Gifts should be wrapped in a bright yang color such as red or gold wrapping paper. Tying with a red or gold ribbon will activate an auspicious gift. This reflects a positive attitude and mirrors the goodwill you feel towards your recipient. It is even more auspicious to wrap a gift in yellow cloth, and silk is best. Never give a present wrapped in old newspapers, not unless you are giving fish and chips!
It can be thoughtless to use too much sticky tape requiring the recipient to tear up wrappings violently. Many of you must surely hate receiving hampers that are put together carelessly and with so much sticky tape. Hampers filled with leftover goods that have long passed their sell-by date are horribly inauspicious gifts… the negative energy attached to such hampers will do enormous harm to your relationships.
If you are a conscientious gift-giver, you would choose an auspicious day and time (look up World of Feng Shui’s almanac) to deliver your present. It is more auspicious to personally send a gift to the house of the recipient. Sadly, in this age of instant mee and convenience, it has become socially acceptable to shove a hastily sealed ang pow into the hands of your host at the hotel or restaurant. Even ang pows should be delivered to the recipient’s house, because you will symbolically be bringing good luck to their household.
What gifts are auspicious?
Almost any auspicious object makes an auspicious gift unless there are special circumstances that make it inappropriate.

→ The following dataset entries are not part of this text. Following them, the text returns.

-- ==== Sys2Proof/Machine/Debug.lean ====
section
/-! DEFINITION. Trace, fault policies, audit control and inspection (R465, R469, R473 to R476). -/
namespace Sys2Proof.Machine
open Sys2Proof

/-! ## Trace -/

/-- Key of the registers of the trace ring (R475): base at +0, CFG at +8, PTR at +12. -/
def traceKey : Nat := pgDbgS + 0x70

/-- A trace record goes to the ring on S0, or is lost (R474). A ring that is not enabled takes none. -/
def tracePut (s : State) (r : BitVec 256) : State :=
  if !ringOn s traceKey then s
  else if ringFull (ringHead s traceKey) (ringTail s traceKey) (ringSize s traceKey) then
    irq (cntAdd s (pgDbgS + 0x80) 1) pgDbgS 2
  else
    let t := ringTail s traceKey
    let s := carveWrites s 3 (ringBase s traceKey / 32 * 32 + 32 * t) 32 r.toNat
    regPut s (traceKey + 12) 16 16 (ringNext t (ringSize s traceKey))

/-- TRACE_RECORD: the oldest record that waits (R474). -/
def execTraceRecord (s : State) : Host.Outcome State Fault Refusal :=
  .next (match s.rai.trace with
    | [] => s
    | r :: t => tracePut { s with rai.trace := t } r)

/-! ## Policies and audit -/

/-- A write of FPOLICY c (R465, R475). -/
def fpolicyWrite (s : State) (c : Nat) (w : Word) : State :=
  if ctxLive s c then statSet s pgDbgS 0 else regSet s (pgDbgS + 0x400 + 4 * c) (w &&& 0xFFF)

/-- FPOLICY_WRITE (R465). -/
def execFpolicyWrite (c : Fin 256) (w : BitVec 32) (s : State) : Host.Outcome State Fault Refusal :=
  .next (fpolicyWrite s c.val w)

/-- A write of AUDIT_CTRL: REGIONS act from the next tick (R469, R476). -/
def auditWrite (s : State) (d : Nat) (w : Word) : State :=
  let m := (s.rai.auditNext.getD s.rai.audit).toNat
  { regSet s (pgDbg d + 0x40) (w &&& 0x10F) with
    rai.auditNext := some (BitVec.ofNat 64 (setBits m (4 * d) 4 (wfield w 0 4))) }

/-- AUDIT_CTRL_WRITE (R469). -/
def execAuditCtrlWrite (d : Fin 16) (w : BitVec 32) (s : State) : Host.Outcome State Fault Refusal :=
  .next (auditWrite s d.val w)

/-! ## Inspection (R382, R384, R473) -/

/-- 32-bit word `w` of the `i`-th register of `n` bits. -/
def wordOf {n : Nat} (v : BitVec n) (w : Nat) : Word := v.extractLsb' (32 * w) 32

/-- Word `w` of space `sp` of cluster `c`: registers in rising order, words lowest first; zero outside the
space (R476). -/
def peekCluster (s : State) (c sp w : Nat) : Word :=
  match sp with
  | 0 => if w < 64 * 256 then wordOf (vregOf s c (w / 256)) (w % 256) else 0
  | 1 => if w < 32 * 2 then wordOf (sregOf s c (w / 2)) (w % 2) else 0
  | 2 => if w < 16 * 8 then wordOf (pregOf s c (w / 8)) (w % 8) else 0
  | 3 => if w < 8 * 2 then wordOf (xregOf s c (w / 2)) (w % 2) else 0
  | 4 => if w < 4 * 4096 then wordOf (tileOf s c (w / 4096)) (w % 4096) else 0
  | 5 => if w < storeSize / 4 then BitVec.ofNat 32 (storeNat s c (4 * w) 4) else 0
  | 6 => if w < wbufSize / 4 then BitVec.ofNat 32 (wbufNat s c (4 * w) 4) else 0
  | 7 => if w < 2 * 8192 * 8 then wordOf (bundleOf s c (w / 65536) (w / 8 % 8192)) (w % 8) else 0
  | _ => 0

/-- Whether the landing SRAM page of a byte offset is in an area of a confidential context (R286). -/
def landConf (s : State) (e a : Nat) : Bool :=
  (ctxList s).any fun c => (ctx s c).conf &&
    (winMeet (a / 0x10000, 1) (ringPages s e c) || winMeet (a / 0x10000, 1) (stagePages s e c))

/-- A masked data word: zero, counted (R382). -/
def maskedWord (s : State) (on : Bool) (w : Word) : Word × State := if on then (0, countMasked s 1) else (w, s)

/-- PEEK_DATA of C-die `d`. The spec states no value while READY is 0. -/
def peekDie (s : State) (d : Nat) : Word × State :=
  let r := regGet s (pgDbg d + 0x80)
  let c := 64 * d + wfield r 0 6
  if !regBit s (pgDbg d + 0x64) 1 then drawFree s 32
  else
    let conf := match clusterCtx s c with
      | some x => (ctx s x).conf
      | none => false
    maskedWord s conf (peekCluster s c (wfield r 6 4) (wfield r 10 22))

/-- PEEK_DATA of edge die `e`: CLUSTER carries bits [27:22] of the word index (R476). The spec does not say
how frames lie in the open-port buffer. -/
def peekEdge (s : State) (e : Nat) : Word × State :=
  let r := regGet s (pgDbg (16 + e) + 0x80)
  let w := wfield r 10 22 + wfield r 0 6 * 0x400000
  match wfield r 6 4 with
  | 8 =>
    if w < landSize / 4 then
      maskedWord s (landConf s e (4 * w)) (BitVec.ofNat 32 (memNat s.edge.landing (e * landSize + 4 * w) 4))
    else (0, s)
  | 9 => if w < bufSize / 4 then drawFree s 32 else (0, s)
  | _ => (0, s)

end Sys2Proof.Machine
end

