-- ==== Sys2Proof/Certificates/Slice0/Obligations.lean ====
section
/-! DEFINITION. The statements about the model, for the provers. -/
open Sys2Proof Sys2Proof.Machine Sys2Proof.Safety

/-! ## The queue -/

/-- A step runs the command at the front of the queue on the state with the rest of the queue; on an empty
queue the package idles (the model's choice, log 1). -/
def Obligations.StepRunsFrontCommand : Prop :=
  (∀ (s : State) (c : Instr) (rest : List Instr), s.pending = c :: rest →
    step s = exec c { s with pending := rest }) ∧
  (∀ s : State, s.pending = [] → step s = .next s)

/-- No command refuses, and only FRAME_TICK and DROOP_STRETCH can fault. That a droop of more than 100 mV faults, and a
partition that has not finished its work part in two tick periods, is the model's choice (log 16): R101 and R483 leave
the behaviour beyond the supply specification undefined. -/
def Obligations.OnlyTwoCommandsCanFault : Prop :=
  (∀ (c : Instr) (s : State), c ≠ .frameTick → (∀ d mv n b tp, c ≠ .droopStretch d mv n b tp) →
    ∃ t, exec c s = .next t) ∧
  (∀ s : State, (∃ t, exec .frameTick s = .next t) ∨
    (exec .frameTick s = .fault .beyondSupplySpec ∧ s.time.pllOn = true ∧ ∃ p < 16, (part s p).kind = .finish)) ∧
  (∀ (s : State) (d : Fin 67) (mv n : Nat) (b : Bool) (tp : Nat),
    (100 < mv → exec (.droopStretch d mv n b tp) s = .fault .beyondSupplySpec) ∧
    (mv ≤ 100 → ∃ t, exec (.droopStretch d mv n b tp) s = .next t))

/-- The queue is first in, first out: a step takes its front command, and no command adds, drops or
reorders one; well-formed commands stay well formed. -/
def Obligations.QueueIsFirstInFirstOut : Prop :=
  ∀ s t : State, queueFormed s = true → step s = .next t → queueFormed t = true ∧ t.pending = s.pending.tail

/-- Every step keeps the memories and the registers in canonical form. -/
def Obligations.CanonicalFormIsKept : Prop :=
  ∀ s t : State, canonical s = true → step s = .next t → canonical t = true

/-- Every step keeps the frame length among the lengths of R66. -/
def Obligations.FrameLengthStaysLegal : Prop :=
  ∀ s t : State, legalFrame s = true → step s = .next t → legalFrame t = true

/-- The state after reset has an empty queue, canonical form and a legal frame length; the frame length is
2,048 cycles and no tick has happened. -/
def Obligations.ResetMeetsTheInvariants : Prop :=
  queueFormed State.reset = true ∧ State.reset.pending = [] ∧ canonical State.reset = true ∧
  legalFrame State.reset = true ∧ frameLen State.reset = 2048 ∧ State.reset.time.tick = 0

/-! ## Bundle slots -/

/-- The null operations only let time pass to their position; the other operations of the C slot that write no
scalar register: loop counters, seal and next bent, extents, pegs, markers (R111, R121 to R123, R126, R127, R131,
R133, R142, R474). -/
def Obligations.ControlOperationResults : Prop :=
  (∀ (s : State) (i : Issue) (u : VUnit), reached s i →
    ∀ c ∈ [Instr.mnop i, .vnop i u, .lnop i, .snop i, .fnop i, .cnop i],
      exec c s = .next { s with clu.cyc := slotCycle s i }) ∧
  (∀ (s : State) (i : Issue) (k : BitVec 1) (imm16 : BitVec 16) (tgt : BitVec 13) (a : BitVec 5) (x : BitVec 3)
    (sh : BitVec 4) (xp : BitVec 11) (g pd : BitVec 4) (m : BitVec 18), issuesCleanly s i 6 0 0 →
    let A := sregOf s i.cl.val a.toNat
    let n := lcOf s i.cl.val k.toNat
    exec (.lset i k imm16) s = .next (launched s i 6 [(0, .lcWrite k imm16)]) ∧
    (n = 0 → exec (.loopb i k tgt) s = .next (launched s i 6 [])) ∧
    (n ≠ 0 → exec (.loopb i k tgt) s = .next (launched s i 6 [(0, .lcWrite k (n - 1)), (0, .jump tgt)])) ∧
    (1 ≤ (A.extractLsb' 16 14).toNat → (A.extractLsb' 16 14).toNat ≤ 8192 →
      exec (.bseal i a) s = .next (launched s i 6 [(0, .sealHalf (A.extractLsb' 0 16) (A.extractLsb' 16 14))])) ∧
    exec (.bnext i a) s = .next (launched s i 6 [(0, .nextBent (A.extractLsb' 0 16))]) ∧
    exec (.xset i x sh xp) s = .next (launched s i 6 [(0, .xPos x (xp.setWidth 24)), (0, .xShift x sh)]) ∧
    exec (.xadv i x imm16) s = .next (launched s i 6
      [(0, .xPos x ((xregOf s i.cl.val x.toNat).extractLsb' 32 24 + imm16.signExtend 24))]) ∧
    exec (.xmov i x a) s = .next (launched s i 6 [(0, .xLimit x (A.extractLsb' 0 32))]) ∧
    exec (.gadd i g imm16) s = .next (launched s i 6 [(0, .pegAdd g imm16.toNat)]) ∧
    exec (.gsub i g) s = .next (launched s i 6 [(0, .pegAdd g (-1))]) ∧
    exec (.gcmps i g a) s = .next (launched s i 6 [(0, .pegCmpWrite g (A.extractLsb' 0 32))]) ∧
    exec (.gcmp i g imm16) s = .next (launched s i 6 [(0, .pegCmpWrite g (imm16.setWidth 32))]) ∧
    exec (.gtest i g pd) s = .next (launched s i 6 [(0, .pregWrite pd (BitVec.allOnes 256)
      (if pegSignal s i.cl.val g.toNat then BitVec.allOnes 256 else 0))]) ∧
    exec (.tmark i m) s = .next (launched s i 6 [(0, .mark m)]))

/-- The scalar operations of the C slot: the value that is on its way to sd, and its latency (R154). -/
def Obligations.ScalarOperationResults : Prop :=
  ∀ (s : State) (i : Issue) (d a b : BitVec 5) (imm : BitVec 13) (g : BitVec 4),
    let A := sregOf s i.cl.val a.toNat
    let B := sregOf s i.cl.val b.toNat
    let D := sregOf s i.cl.val d.toNat
    (issuesCleanly s i 6 0 0 →
      ∀ x ∈ ([(.sli i d imm, imm.signExtend 64), (.slis i d imm, D <<< 13 ||| imm.setWidth 64),
              (.saddi i d imm, D + imm.signExtend 64), (.sadd i d a b, A + B), (.ssub i d a b, A - B),
              (.sand i d a b, A &&& B), (.sor i d a b, A ||| B), (.sxor i d a b, A ^^^ B),
              (.sshl i d a b, A <<< (B.toNat % 64)), (.sshr i d a b, A >>> (B.toNat % 64)),
              (.ssra i d a b, A.sshiftRight (B.toNat % 64)),
              (.grd i g d, (pegOf s i.cl.val g.toNat).setWidth 64)] : List (Instr × BitVec 64)),
        exec x.1 s = .next (launched s i 6 [(0, .sregWrite d x.2)])) ∧
    (issuesCleanly s i 6 0 2 →
      exec (.smul i d a b) s = .next (launched s i 6 [(2, .sregWrite d (A * B))]))

/-- The elementwise operations of one, two and three sources, and the scalar forms: each element of the
result is the operation's value of the same element of its sources, read at issue; only active lanes
will be written (R147, R148, R174 to R181, R195, R196). Which result an approximated function gives within its bound is
the model's free choice (log 11).
Compares and VCLASS: bit l of pd will be the test of the element that R148 assigns to lane l. -/
def Obligations.ElementwiseVectorResults : Prop :=
  (∀ (s : State) (i : Issue) (u : VUnit) (o : VOp),
    let c := i.cl.val
    let f := o.fmt.toNat
    let w := vw f
    let rm := rmOf o.rm.toNat
    let lanes := writeLanes (lanesOn s c o) w
    let a := velem (vregOf s c o.va.toNat) w
    let b := velem (vregOf s c o.vb.toNat) w
    let d := velem (vregOf s c o.vc.toNat) w
    let sb := (sregOf s c (o.vb.toNat % 32)).toNat % 2 ^ w
    (o.vb = 0 → o.vc = 0 →
      ∀ x ∈ ([(.vabs i u o, vabsLat, vAbs), (.vneg i u o, vabsLat, vNeg), (.vrcp i u o, vrcpLat, vTrans .rcp),
              (.vrsq i u o, vrcpLat, vTrans .rsq), (.vsqrt i u o, vsqrtLat, vSqrt rm),
              (.vexp i u o, vexpLat, vTrans .exp), (.vlog i u o, vexpLat, vTrans .log),
              (.vsin i u o, vsinLat, vTrans .sin), (.vcos i u o, vsinLat, vTrans .cos),
              (.vtanh i u o, vsinLat, vTrans .tanh), (.verf i u o, vsinLat, vTrans .erf),
              (.vmov i u o, vmovLat, fun _ x => x)] : List (Instr × VLat × (Nat → Nat → Nat))),
        vIssues s i u o (vlat x.2.1 f) x.2.1.rm →
        exec x.1 s = .next (vLaunched s i u o (vKind f x.2.1.trans) (vlat x.2.1 f)
          (.vregWrite o.vd lanes (vecOf w fun k => x.2.2 f (a k))))) ∧
    (o.vc = 0 →
      ∀ x ∈ ([(.vadd i u o, vaddLat, vAdd rm), (.vsub i u o, vaddLat, vSub rm), (.vmul i u o, vmulLat, vMul rm),
              (.vmax i u o, vmaxLat, vMax), (.vmin i u o, vmaxLat, vMin), (.vdiv i u o, vdivLat, vDiv rm),
              (.vand i u o, vbitLat, fun _ x y => x &&& y), (.vor i u o, vbitLat, fun _ x y => x ||| y),
              (.vxor i u o, vbitLat, fun _ x y => x ^^^ y), (.vshl i u o, vbitLat, vShl),
              (.vshr i u o, vbitLat, vShr), (.vsra i u o, vbitLat, vSra)] :
              List (Instr × VLat × (Nat → Nat → Nat → Nat))),
        vIssues s i u o (vlat x.2.1 f) x.2.1.rm →
        exec x.1 s = .next (vLaunched s i u o (vKind f x.2.1.trans) (vlat x.2.1 f)
          (.vregWrite o.vd lanes (vecOf w fun k => x.2.2 f (a k) (b k))))) ∧
    (o.vc = 0 → o.vb.toNat < 32 →
      ∀ x ∈ ([(.scalarVadd i u o, vaddLat, vAdd rm), (.scalarVsub i u o, vaddLat, vSub rm),
              (.scalarVmul i u o, vmulLat, vMul rm), (.scalarVmax i u o, vmaxLat, vMax),
              (.scalarVmin i u o, vmaxLat, vMin)] : List (Instr × VLat × (Nat → Nat → Nat → Nat))),
        vIssues s i u o (vlat x.2.1 f) x.2.1.rm →
        exec x.1 s = .next (vLaunched s i u o (vKind f x.2.1.trans) (vlat x.2.1 f)
          (.vregWrite o.vd lanes (vecOf w fun k => x.2.2 f (a k) sb)))) ∧
    (vIssues s i u o (vlat vfmaLat f) true →
      (∀ x ∈ ([(.vfma i u o, vFma rm), (.vfms i u o, vFms rm)] : List (Instr × (Nat → Nat → Nat → Nat → Nat))),
        exec x.1 s = .next (vLaunched s i u o (vKind f vfmaLat.trans) (vlat vfmaLat f)
          (.vregWrite o.vd lanes (vecOf w fun k => x.2 f (a k) (b k) (d k))))) ∧
      (o.vb.toNat < 32 →
        ∀ x ∈ ([(.scalarVfma i u o, vFma rm), (.scalarVfms i u o, vFms rm)] :
                List (Instr × (Nat → Nat → Nat → Nat → Nat))),
          exec x.1 s = .next (vLaunched s i u o (vKind f vfmaLat.trans) (vlat vfmaLat f)
            (.vregWrite o.vd lanes (vecOf w fun k => x.2 f (a k) sb (d k))))))) ∧
  (∀ (s : State) (i : Issue) (u : VUnit) (o : VOp),
    let c := i.cl.val
    let f := o.fmt.toNat
    let w := vw f
    let lanes := writeLanes (lanesOn s c o) w
    let a := velem (vregOf s c o.va.toNat) w
    let b := velem (vregOf s c o.vb.toNat) w
    (vIssues s i u o (vlat vmaxLat f) false → o.vd.toNat < 16 →
      (o.vc = 0 ∨ w = 16 ∧ o.vc.toNat < 2 ∨ w = 8 ∧ o.vc.toNat < 4) →
      ∀ x ∈ ([(.vcmpeq i u o, vEq), (.vcmplt i u o, vLt), (.vcmple i u o, vLe)] :
              List (Instr × (Nat → Nat → Nat → Bool))),
        exec x.1 s = .next (vLaunched s i u o (vKind f vmaxLat.trans) (vlat vmaxLat f)
          (.pregWrite (o.vd.extractLsb' 0 4) lanes (predOf w o.vc.toNat fun k => x.2 f (a k) (b k))))) ∧
    (vIssues s i u o (vlat vclassLat f) false → o.vd.toNat < 16 → o.vc.getLsbD 5 = false →
      (o.vc.getLsbD 4 = false ∨ w = 16) →
      ∃ p : BitVec 256, exec (.vclass i u o) s = .next (vLaunched s i u o (vKind f vclassLat.trans) (vlat vclassLat f)
          (.pregWrite (o.vd.extractLsb' 0 4) lanes p)) ∧
        ∀ l < 256, p.getLsbD l = (match vfp f with
          | some g => bitOf (o.vb.toNat + 64 * o.vc.toNat) (fclass g (a (cmpElem w l (b2n (o.vc.getLsbD 4)))))
          | none => false)))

For instance, presenting a double happiness character or a pair of mandarin ducks to someone elderly who has just been widowed is the height of bad taste! One should also allow for cultural sensitivities. Thus it may be auspicious to give gold jewellery among Malaysian Chinese, but the Japanese would consider it too personal and definitely too forward. One must be savvy to local custom.
Avoid giving clocks and watches – these are inauspicious if given by a younger person to an older person. If the occasion is a birthday it is definitely taboo no matter who gives it. Similarly for hourglasses. These instruments measure the passage of time. No one can look at a clock and say, “Oh, I have more time now than a moment ago”. These objects symbolize time running out, so they are definitely not auspicious.
I have a very kind and generous friend who loves giving watches, even to business associates. Alas he does not have much luck in his relationships - his friends are rarely, if ever, there for him. What goes around just does not seem to come around for him.
Swords, knives, the kris and any kind of weapon or any representations of such things are most inappropriate. However, where such a gift is unavoidable, the recipient can give the giver a coin to neutralize the pernicious effects of the “gift”. The recipient has then symbolically “bought” the knife or sword. If this remedy is not put in place, the relationship can end or they will simply stop speaking to one another.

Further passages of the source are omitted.